Nebraska requires reporting of all dispensed prescriptions to PDMP

State is first in the country to mandate that order information be sent daily to the electronic database by pharmacists and pharmacies.


Nebraska on January 1 became the first state to require pharmacists and pharmacies to report all dispensed prescriptions daily to the state’s prescription drug monitoring program, not just controlled substances.

“A year ago, we implemented the first stage of this law,” says Ashley Newmyer, an injury epidemiologist and director of PDMP enhancements in the Division of Public Health for the Nebraska Department of Health and Human Services, who notes that a previous law went into effect on January 1, 2017, mandating that all dispensed controlled substances be submitted on a daily basis to the PDMP.

However, starting January 1, Nebraska decided to “take it a step further” requiring the reporting of all dispensed prescriptions to the PDMP, according to Newmyer, who adds that the state is taking a “broader public health approach” designed to improve patient safety by “allowing medical providers to conduct medication reviews” using information in the database to ensure drugs are used for medically appropriate purposes.

Also See: Nebraska to use state HIE to track all filled prescriptions

Felicia Quintana-Zinn, prescription drug overdose prevention epidemiologist, says the goal is to be preventative. “We want to try to prevent as many deaths as we possibly can before it actually becomes a crisis,” comments Quintana-Zinn, who notes that Nebraska’s drug overdose death rate has increased over the last decade—6.9 overdose deaths for every 100,000 people in 2016, up from 3.6 in 2004.

Nebraska’s PDMP is housed in the statewide health information exchange platform—called the Nebraska Health Information Initiative (NeHII)—and is managed in collaboration with the state’s Department of Health and Human Services.

NeHII leverages e-prescribing and medication management vendor DrFirst to collect dispensed prescription details and make them available through the PDMP to Nebraska’s prescribers and dispensers, including each of the state’s 552 pharmacies and approximately 400 mail-order companies.

The PDMP is “available at no cost to all prescribers and dispensers and their delegates,” says Deb Bass, CEO of NeHII, which she contends serves as a “robust medication history tool” for all dispensed prescriptions with the “ability to catch potential red flags” of drug misuse.

According to Bass, DrFirst customized the system to be able to accept all of the dispensed prescription information from the pharmacies in the state of Nebraska.
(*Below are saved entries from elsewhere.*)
-- ==== Sys2Proof/Machine/State.lean ====
section
/-! DEFINITION. The state of SWPD as plain data, its named field updates, the reasons a step can stop, and the state
after reset (10_state.md R25 to R33, R39). -/

namespace Sys2Proof.Machine

/-- The eight states of the timing state machine (10_state.md R25; 30_encoding.md R82). -/
inductive FsmState where
  /-- Between decode cycles (code 0). -/
  | idle
  /-- Host-Start, the line driven low (code 1). -/
  | startLow
  /-- Host-Start, the line released and not yet watched (code 2). -/
  | startRel
  /-- Handshake, waiting for low (code 3). -/
  | hsWaitLow
  /-- Handshake, waiting for high (code 4). -/
  | hsWaitHigh
  /-- Handshake, waiting for the low that starts the data (code 5). -/
  | hsWaitData
  /-- BitCapture, waiting for the rise that starts a bit (code 6). -/
  | bitWaitHigh
  /-- BitCapture, measuring the high duration (code 7). -/
  | bitMeasure
deriving DecidableEq, Repr

/-- The result codes that exist (10_state.md R31; 30_encoding.md R83). Codes 6 to 15 are reserved and never produced:
log entry 6. -/
inductive ResultCode where
  /-- No decode cycle has ended since reset or the last START (code 0). -/
  | none
  /-- 40 bits captured and the integrity byte matches (code 1). -/
  | ok
  /-- 40 bits captured and the integrity byte does not match (code 2). -/
  | checksumError
  /-- A handshake wait timed out (code 3). -/
  | noResponse
  /-- A bit wait or a high measurement timed out (code 4). -/
  | timeout
  /-- A high duration fell in no plausible range (code 5). -/
  | invalidPulse
deriving DecidableEq, Repr

/-- The state of the machine. The first eighteen fields are the registers of 10_state.md R39. The last three are the
model's own: the value of an output port, and the inputs, which the spec calls free (10_state.md R40). -/
structure State where
  /-- `state`, the sequencer (R25). -/
  state : FsmState
  /-- `t_mark`, `NOW` at the edge on which the current phase began (R26). -/
  tMark : Word
  /-- `shift`, the assembly register, never visible to the host (R28). -/
  shift : Frame
  /-- `frame`, the committed frame, byte 0 in bits 39:32 (R27). -/
  frame : Frame
  /-- `frame_valid`, whether a committed frame is present (R27). -/
  frameValid : Bool
  /-- `bit_cnt`, the number of data bits captured (R29). -/
  bitCnt : BitVec 6
  /-- `done`, the sticky completion flag (R30). -/
  done : Bool
  /-- `result`, the outcome of the last decode cycle (R31). -/
  result : ResultCode
  /-- `err_bit`, the bitIndex of an error (R32). -/
  errBit : BitVec 6
  /-- `err_state`, the state in which the error was detected (R32). -/
  errState : FsmState
  /-- `err_dur`, the high duration of an InvalidPulse (R32). -/
  errDur : Word
  /-- `cfg_timeout` (R33). -/
  cfgTimeout : Word
  /-- `cfg_start_low` (R33). -/
  cfgStartLow : Word
  /-- `cfg_release` (R33). -/
  cfgRelease : Word
  /-- `cfg_bit0_min` (R33). -/
  cfgBit0Min : Word
  /-- `cfg_bit0_max` (R33). -/
  cfgBit0Max : Word
  /-- `cfg_bit1_min` (R33). -/
  cfgBit1Min : Word
  /-- `cfg_bit1_max` (R33). -/
  cfgBit1Max : Word
  /-- The value of the port `bus_rdata` in the cycle that ended with the last edge (R21; 42_register_access.md R190).
  The model's own field, DESIGN CHOICE: log entry 2. -/
  busRdata : Word
  /-- The inputs of the coming edges, the next edge's first. The model's own field, DESIGN CHOICE: log entry 1. -/
  inputs : List EdgeInput
  /-- How many edges have passed; selects the free input once `inputs` is empty. The model's own field, DESIGN
  CHOICE: log entry 3. -/
  edge : Nat
deriving DecidableEq, Repr

/-- The reasons for which the machine stops with a fault: none exists. Every state rule is total, and no host
operation raises an error (40_decoder.md R124; 30_encoding.md R92; 60_exceptions.md R249). Safe: log entry 15. -/
inductive Fault where
deriving DecidableEq, Repr

/-- The reasons for which the model gives an instruction no meaning. -/
inductive Refusal where
  /-- Raised by `exec` alone, for an operation that has no meaning yet; no arm raises it now. Safe. -/
  | notModelled (mnemonic : String)
deriving DecidableEq, Repr

/-- What one operation, or one step, answers. -/
abbrev Answer := Host.Outcome State Fault Refusal

/-- Write `state`. -/
def State.withState (s : State) (v : FsmState) : State := { s with state := v }

/-- Write `t_mark`. -/
def State.withMark (s : State) (v : Word) : State := { s with tMark := v }

/-- Write the assembly register and the bit counter. -/
def State.withBits (s : State) (f : Frame) (n : BitVec 6) : State := { s with shift := f, bitCnt := n }

/-- Write the committed frame and its flag. -/
def State.withFrame (s : State) (f : Frame) (v : Bool) : State := { s with frame := f, frameValid := v }

/-- Write `result` and `done`. -/
def State.withOutcome (s : State) (r : ResultCode) (v : Bool) : State := { s with result := r, done := v }

/-- Write the three error information registers. -/
def State.withError (s : State) (n : BitVec 6) (q : FsmState) (d : Word) : State := { s with errBit := n, errState := q, errDur := d }

/-- Write `done`. -/
def State.withDone (s : State) (v : Bool) : State := { s with done := v }

/-- Write `cfg_timeout`. -/
def State.withCfgTimeout (s : State) (v : Word) : State := { s with cfgTimeout := v }

/-- Write `cfg_start_low`. -/
def State.withCfgStartLow (s : State) (v : Word) : State := { s with cfgStartLow := v }

/-- Write `cfg_release`. -/
def State.withCfgRelease (s : State) (v : Word) : State := { s with cfgRelease := v }

/-- Write `cfg_bit0_min`. -/
def State.withCfgBit0Min (s : State) (v : Word) : State := { s with cfgBit0Min := v }

/-- Write `cfg_bit0_max`. -/
def State.withCfgBit0Max (s : State) (v : Word) : State := { s with cfgBit0Max := v }

/-- Write `cfg_bit1_min`. -/
def State.withCfgBit1Min (s : State) (v : Word) : State := { s with cfgBit1Min := v }

/-- Write `cfg_bit1_max`. -/
def State.withCfgBit1Max (s : State) (v : Word) : State := { s with cfgBit1Max := v }

/-- Keep the value that stood on `bus_rdata`. -/
def State.withBusRdata (s : State) (v : Word) : State := { s with busRdata := v }

/-- Write the schedule of inputs and the edge count. -/
def State.withEnv (s : State) (l : List EdgeInput) (k : Nat) : State := { s with inputs := l, edge := k }

/-- The machine right after the reset edge: the table of 10_state.md R39. The last three fields are the model's own;
the spec gives them no value (DESIGN CHOICE: log entries 1, 2 and 3). -/
def State.reset : State where
  state := .idle
  tMark := 0
  shift := 0
  frame := 0
  frameValid := false
  bitCnt := 0
  done := false
  result := .none
  errBit := 0
  errState := .idle
  errDur := 0
  cfgTimeout := Config.timeoutReset
  cfgStartLow := Config.startLowReset
  cfgRelease := Config.releaseReset
  cfgBit0Min := Config.bit0MinReset
  cfgBit0Max := Config.bit0MaxReset
  cfgBit1Min := Config.bit1MinReset
  cfgBit1Max := Config.bit1MaxReset
  busRdata := 0
  inputs := []
  edge := 0

end Sys2Proof.Machine
end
The PDMP medication history is also available to be queried within the HIE, she adds.

“In the health information exchange, we have to get consumers’ consent to participate—so they can opt out, though our opt-out rate is only about 2.3 percent,” Bass concludes. “When an individual opts out of the HIE, then the provider can look at the PDMP where they cannot opt out. The PDMP is mandated participation.”